Start of Dataset excerpts

/-! ### release -/

@[simp] theorem State.release_clock (kind tag : Byte) (code : ResultCode) (data : List Byte) :
    (s.release kind tag code data).clock = s.clock := rfl
@[simp] theorem State.release_settings (kind tag : Byte) (code : ResultCode) (data : List Byte) :
    (s.release kind tag code data).settings = s.settings := rfl
@[simp] theorem State.release_line (kind tag : Byte) (code : ResultCode) (data : List Byte) :
    (s.release kind tag code data).line = s.line := rfl
@[simp] theorem State.release_links (kind tag : Byte) (code : ResultCode) (data : List Byte) :
    (s.release kind tag code data).links = s.links := rfl
@[simp] theorem State.release_stations (kind tag : Byte) (code : ResultCode) (data : List Byte) :
    (s.release kind tag code data).stations = s.stations := rfl
@[simp] theorem State.release_cards (kind tag : Byte) (code : ResultCode) (data : List Byte) :
    (s.release kind tag code data).cards = s.cards := rfl
@[simp] theorem State.release_period (kind tag : Byte) (code : ResultCode) (data : List Byte) :
    (s.release kind tag code data).period = s.period := rfl
@[simp] theorem State.release_sessions (kind tag : Byte) (code : ResultCode) (data : List Byte) :
    (s.release kind tag code data).sessions = s.sessions := rfl
@[simp] theorem State.release_nextSession (kind tag : Byte) (code : ResultCode) (data : List Byte) :
    (s.release kind tag code data).nextSession = s.nextSession := rfl
@[simp] theorem State.release_deposits (kind tag : Byte) (code : ResultCode) (data : List Byte) :
    (s.release kind tag code data).deposits = s.deposits := rfl
@[simp] theorem State.release_containers (kind tag : Byte) (code : ResultCode) (data : List Byte) :
    (s.release kind tag code data).containers = s.containers := rfl
@[simp] theorem State.release_requests (kind tag : Byte) (code : ResultCode) (data : List Byte) :
    (s.release kind tag code data).requests = s.requests := rfl
@[simp] theorem State.release_fractions (kind tag : Byte) (code : ResultCode) (data : List Byte) :
    (s.release kind tag code data).fractions = s.fractions := rfl
@[simp] theorem State.release_slots (kind tag : Byte) (code : ResultCode) (data : List Byte) :
    (s.release kind tag code data).slots = s.slots := rfl
@[simp] theorem State.release_intake (kind tag : Byte) (code : ResultCode) (data : List Byte) :
    (s.release kind tag code data).intake = s.intake := rfl
@[simp] theorem State.release_responses (kind tag : Byte) (code : ResultCode) (data : List Byte) :
    (s.release kind tag code data).responses = s.responses := rfl
@[simp] theorem State.release_deferred (kind tag : Byte) (code : ResultCode) (data : List Byte) :
    (s.release kind tag code data).deferred = s.deferred ++ [({ kind, tag, code, data } : Response)] := rfl
@[simp] theorem State.release_outstanding (kind tag : Byte) (code : ResultCode) (data : List Byte) :
    (s.release kind tag code data).outstanding = s.outstanding := rfl
@[simp] theorem State.release_roundLists (kind tag : Byte) (code : ResultCode) (data : List Byte) :
    (s.release kind tag code data).roundLists = s.roundLists := rfl
@[simp] theorem State.release_relay (kind tag : Byte) (code : ResultCode) (data : List Byte) :
    (s.release kind tag code data).relay = s.relay := rfl
@[simp] theorem State.release_arrivals (kind tag : Byte) (code : ResultCode) (data : List Byte) :
    (s.release kind tag code data).arrivals = s.arrivals := rfl
@[simp] theorem State.release_sender (kind tag : Byte) (code : ResultCode) (data : List Byte) :
    (s.release kind tag code data).sender = s.sender := rfl
@[simp] theorem State.release_device (kind tag : Byte) (code : ResultCode) (data : List Byte) :
    (s.release kind tag code data).device = s.device := rfl
@[simp] theorem State.release_pending (kind tag : Byte) (code : ResultCode) (data : List Byte) :
    (s.release kind tag code data).pending = s.pending := rfl
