-- ==== Sys2Proof/Laws/Sorting.lean ====
section
/-! SUPPORT. Sorting by a key: a list sorted by sortByKey is in the order of the key (Laws/Steps.lean: it holds the same
elements). -/

namespace Sys2Proof.Machine

/-- Any two keys are comparable. -/
theorem keyLe_total : ∀ a b : List Nat, keyLe a b = true ∨ keyLe b a = true
  | [], _ => .inl (by unfold keyLe; rfl)
  | _ :: _, [] => .inr (by unfold keyLe; rfl)
  | x :: xs, y :: ys => by
    unfold keyLe
    simp only [Bool.or_eq_true, Bool.and_eq_true, decide_eq_true_eq]
    rcases Nat.lt_trichotomy x y with h | h | h
    · exact .inl (.inl h)
    · rcases keyLe_total xs ys with k | k
      · exact .inl (.inr ⟨h, k⟩)
      · exact .inr (.inr ⟨h.symm, k⟩)
    · exact .inr (.inl h)

theorem keyLe_trans : ∀ a b c : List Nat, keyLe a b = true → keyLe b c = true → keyLe a c = true
  | [], _, _, _, _ => by unfold keyLe; rfl
  | _ :: _, [], _, h, _ => by unfold keyLe at h; cases h
  | _ :: _, _ :: _, [], _, h => by unfold keyLe at h; cases h
  | x :: xs, y :: ys, z :: zs, h, k => by
    unfold keyLe at h k ⊢
    simp only [Bool.or_eq_true, Bool.and_eq_true, decide_eq_true_eq] at h k ⊢
    rcases h with h | ⟨h, h'⟩ <;> rcases k with k | ⟨k, k'⟩
    · exact .inl (h.trans k)
    · exact .inl (k ▸ h)
    · exact .inl (h ▸ k)
    · exact .inr ⟨h.trans k, keyLe_trans xs ys zs h' k'⟩

theorem insertBy_sorted {α : Type} (key : α → List Nat) (x : α) (ys : List α)
    (h : ys.Pairwise fun a b => keyLe (key a) (key b) = true) :
    (insertBy (fun a b => keyLe (key a) (key b)) x ys).Pairwise fun a b => keyLe (key a) (key b) = true := by
  induction ys with
  | nil => exact List.pairwise_singleton ..
  | cons y ys ih =>
    obtain ⟨h1, h2⟩ := List.pairwise_cons.mp h
    unfold insertBy
    split
    · next hx =>
      refine List.pairwise_cons.mpr ⟨fun z hz => ?_, h⟩
      rcases List.mem_cons.mp hz with rfl | hz
      · exact hx
      · exact keyLe_trans _ _ _ hx (h1 z hz)
    · next hx =>
      refine List.pairwise_cons.mpr ⟨fun z hz => ?_, ih h2⟩
      rcases List.mem_cons.mp ((insertBy_perm ..).subset hz) with rfl | hz
      · exact (keyLe_total _ _).resolve_left hx
      · exact h1 z hz

/-- A sorted list is in the order of its key. -/
theorem sortByKey_sorted {α : Type} (key : α → List Nat) (xs : List α) :
    (sortByKey key xs).Pairwise fun a b => keyLe (key a) (key b) = true := by
  unfold sortByKey
  induction xs with
  | nil => exact .nil
  | cons x xs ih => exact insertBy_sorted key x _ ih

/-- The head of a sorted list is the element that every other stands strictly behind. -/
theorem sortByKey_head? {α : Type} (key : α → List Nat) (l : List α) (x : α) (hx : x ∈ l)
   (h : ∀ y ∈ l, y = x ∨ keyLe (key y) (key x) = false) : (sortByKey key l).head? = some x := by
  have hp := sortByKey_perm key l
  have hs := sortByKey_sorted key l
  cases e : sortByKey key l with
  | nil => rw [e] at hp; have := hp.symm.subset hx; simp at this
  | cons y ys =>
    rw [e] at hp hs
    have hxm := hp.symm.subset hx
    rcases List.mem_cons.mp hxm with rfl | hxm
    · rfl
    · have h1 := (List.pairwise_cons.mp hs).1 x hxm
      rcases h y (hp.subset List.mem_cons_self) with rfl | h2
      · rfl
      · rw [h2] at h1; cases h1

/-- The search finds the only element that passes the test. -/
theorem find?_only {α : Type} (p : α → Bool) (l : List α) (x : α) (hx : x ∈ l) (hp : p x = true) (h : ∀ y ∈ l, p y = true → y = x) :
   l.find? p = some x := by
  cases e : l.find? p with
  | none => have := List.find?_eq_none.mp e x hx; simp [hp] at this
  | some y => rw [h y (List.mem_of_find?_eq_some e) (List.find?_some e)]

end Sys2Proof.Machine
end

End of Dataset excerpts

Problem description
If a line above includes the string "subset", pick it out.

Solution
      rcases List.mem_cons.mp ((insertBy_perm ..).subset hz) with rfl | hz
  | nil => rw [e] at hp; have := hp.symm.subset hx; simp at this
    have hxm := hp.symm.subset hx
      rcases h y (hp.subset List.mem_cons_self) with rfl | h2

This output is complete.